For fine-tuning, again the dropout and warum-up ratio are set to 0.1 and we do not use gradient clipping. The learning rate is selected from {5e-6, 1e-5, 2e-5, 5e-5} and the number of epochs is selected from {3, 5, 10, 20}. We select hyper-parameters that achieve the best performance on the development set.

We do not use the stochastic answer network as in MT-DNN for efficiency.

Appendix C Linguistic Information

Model Surface Syntactic Semantic
SentLen Word TreeDep ToCo BShif Tense SubNum ObjNum SOMO CoIn
Majority Voting 16.67 0.10 17.88 5.00 50.00 50.00 50.00 50.00 50.13 50.00
BERT-Layer 1 90.84 7.54 32.31 57.91 50.67 78.83 77.50 75.65 50.13 50.05
BERT-Layer 6 69.87 1.06 31.96 76.97 79.66 86.19 84.33 77.58 57.73 63.43
BERT-Layer 12 63.15 32.98 28.80 71.36 85.67 89.72 76.63 76.52 60.92 70.91
MTDNN-Layer 1 92.43 25.84 33.57 58.64 50.00 78.00 80.70 79.83 51.26 51.57
MTDNN-Layer 6 80.11 21.41 31.73 59.58 76.00 81.89 80.36 80.00 55.52 58.31
MTDNN-Layer 12 58.15 23.49 28.03 56.93 75.58 85.47 76.94 72.76 58.16 66.09
MAML-Layer 1 92.21 2.09 30.64 55.27 50.00 77.71 72.61 70.44 50.13 52.49
MAML-Layer 6 76.26 32.13 28.24 67.45 68.43 87.88 80.79 80.07 55.40 59.38
MAML-Layer 12 61.50 20.32 27.31 60.15 79.47 85.56 77.60 75.86 56.76 63.59
FOMAML-Layer 1 88.39 3.22 30.91 51.01 49.97 79.56 74.53 71.28 50.13 50.00
FOMAML-Layer 6 81.33 22.63 30.44 69.48 77.01 88.89 81.81 80.18 57.93 60.11
FOMAML-Layer 12 62.93 30.84 28.33 59.15 79.96 87.60 79.33 77.98 58.05 64.58
Reptile-Layer 1 87.97 3.26 30.00 52.88 50.74 80.48 74.32 70.90 50.13 50.00
Reptile-Layer 6 77.55 24.52 30.74 69.18 75.20 88.42 82.11 81.03 58.52 61.39
Reptile-Layer 12 60.02 29.07 27.78 59.00 82.95 87.34 77.75 75.21 59.23 67.60
Table 5: Accuracy numbers on the 10 probing tasks conneau2018you.

In this part, we use 10 probing tasks conneau2018you to study what linguistic information is captured by each layer of the models.

A probing task is a classification problem that requires the model to make predictions related to certain linguistic properties of sentences. The abbreviations for the 10 tasks are listed in Table 5. Basically, these tasks are set to test the model’s abilities to capture surface, syntactic or semantic information. We refer the reader to conneau2018you for details. We freeze all the parameters of the models and only train the classification layer for the probing tasks.

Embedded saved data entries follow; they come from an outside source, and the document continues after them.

-- ==== Sys2Proof/Certificates/Slice0/Obligations.lean ====
section
/-! DEFINITION. The statements for the provers. Each docstring names the rules of spec/ it formalises. -/

open Sys2Proof Sys2Proof.Machine

/-! ### Encoding -/

/-- Decoding the word of any command gives that command back, with every operand at every value its field admits, the ill-formed
EXPANDs among them (30_encoding.md sections 1 to 3). -/
def Obligations.DecodeOfEncode : Prop :=
  ∀ i : Instr, decodeWord (encode i) = .command i

/-- Each command has one word: a word that decodes to a command is that command's word (30_encoding.md sections 1 to 3). -/
def Obligations.EncodeOfDecode : Prop :=
  ∀ (v : BitVec 32) (i : Instr), decodeWord v = .command i → encode i = v

/-- The opcode map (30_encoding.md section 3): its five rows, that a word is in a row exactly when it decodes to a command of the row,
EXPAND's with any width select and round count, and that the other words are those with OP in 5..15 and those whose reserved
bits are set. -/
def Obligations.OpcodeMapByMatchAndMask : Prop :=
  opcodeTable.map (fun row => (row.mnemonic, row.pattern, row.mask)) =
    [("NOP", 0x00000000#32, 0xFFFFFFFF#32), ("KEYCLR", 0x00000001#32, 0xFFFFFFFF#32), ("EXPAND", 0x00000002#32, 0xFFC0000F#32),
     ("DECRYPT", 0x00000003#32, 0xFFFFFFFF#32), ("CLEAR", 0x00000004#32, 0xFFFFFFFF#32)] ∧
  (∀ (v : BitVec 32) (row : OpcodeRow), row ∈ opcodeTable →
    (v &&& row.mask = row.pattern ↔ ∃ i, decodeWord v = .command i ∧ i.row = row)) ∧
  (∀ (v : BitVec 32) (i : Instr), decodeWord v = .command i → i.row ∈ opcodeTable) ∧
  (∀ v : BitVec 32, decodeWord v = .illegalOp ↔ 5 ≤ (v.extractLsb' 0 4).toNat)

/-- The words that the spec's encodings write out (30_encoding.md R72, R76, R80; 95_test_vectors.md section 5) decode to what they
stand for, and each width select is the width of R74's table. -/
def Obligations.SpecWordsDecode : Prop :=
  decodeWord 0b00000000000000000000000000000000#32 = .command .nop ∧
  decodeWord 0b00000000000000000000000000000001#32 = .command .keyclr ∧
  decodeWord 0b0000000000_00010000_00001100_01_0010#32 = .command (.expand 0b01#2 12#8 16#8) ∧
  decodeWord 0b0000000000_11111111_11111111_10_0010#32 = .command (.expand 0b10#2 255#8 255#8) ∧
  decodeWord 0b00000000000000000000000000000011#32 = .command .decrypt ∧
  decodeWord 0b00000000000000000000000000000100#32 = .command .clear ∧
  decodeWord 0x0000000F#32 = .illegalOp ∧
  decodeWord 0x80000003#32 = .reservedBits ∧
  decodeWord 0x00400312#32 = .reservedBitsExpand ∧
  [0b00#2, 0b01#2, 0b10#2, 0b11#2].map (fun wsel => (decodeW wsel).map fun W => (W.bits, W.bytes)) =
    [some (16, 2), some (32, 4), some (64, 8), none]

First, we can see that the BERT model captures more surface, syntactic and semantic information than other models, suggesting it learns more general representations. MT-DNN and our models, on the other hand, learn representations that are more tailored to the GLUE tasks.

Second, our models perform better than MT-DNN on the probing tasks, indicating meta-learning algorithms may find a balance between general linguistic information and task-specific information. Among the three meta-learning algorithms, Reptile can capture more general linguistic information than others. Considering Reptile has outperformed the other two models on the GLUE dataset, these results further demonstrate Reptile may be more suitable for NLU tasks.

Third, we find that there may not always exist a monotonic trend on what linguistic information each layer captures. Also, contrary to the findings from  liu2019linguistic which suggest the middle layers of BERT are more transferable and contain more syntactic and semantic information, our experimental results demonstrate that this may not always be true. We conjecture this is because both syntactic and semantic information are broad concepts and the probing tasks in liu2019linguistic may not cover all of them. For example, there exist a monotonic trend for SOMO while the middle layers of these models are better at tasks like SubNum.

Another interesting thing to note is that the lower layers of models perform rather poorly on the word content task, which tests whether the model can recover information about the original words in the sentence. We attribute this phenomenon to the use of subwords and position/token embeddings. In the higher layers, the model may gain more word-level information through the self-attention mechanism.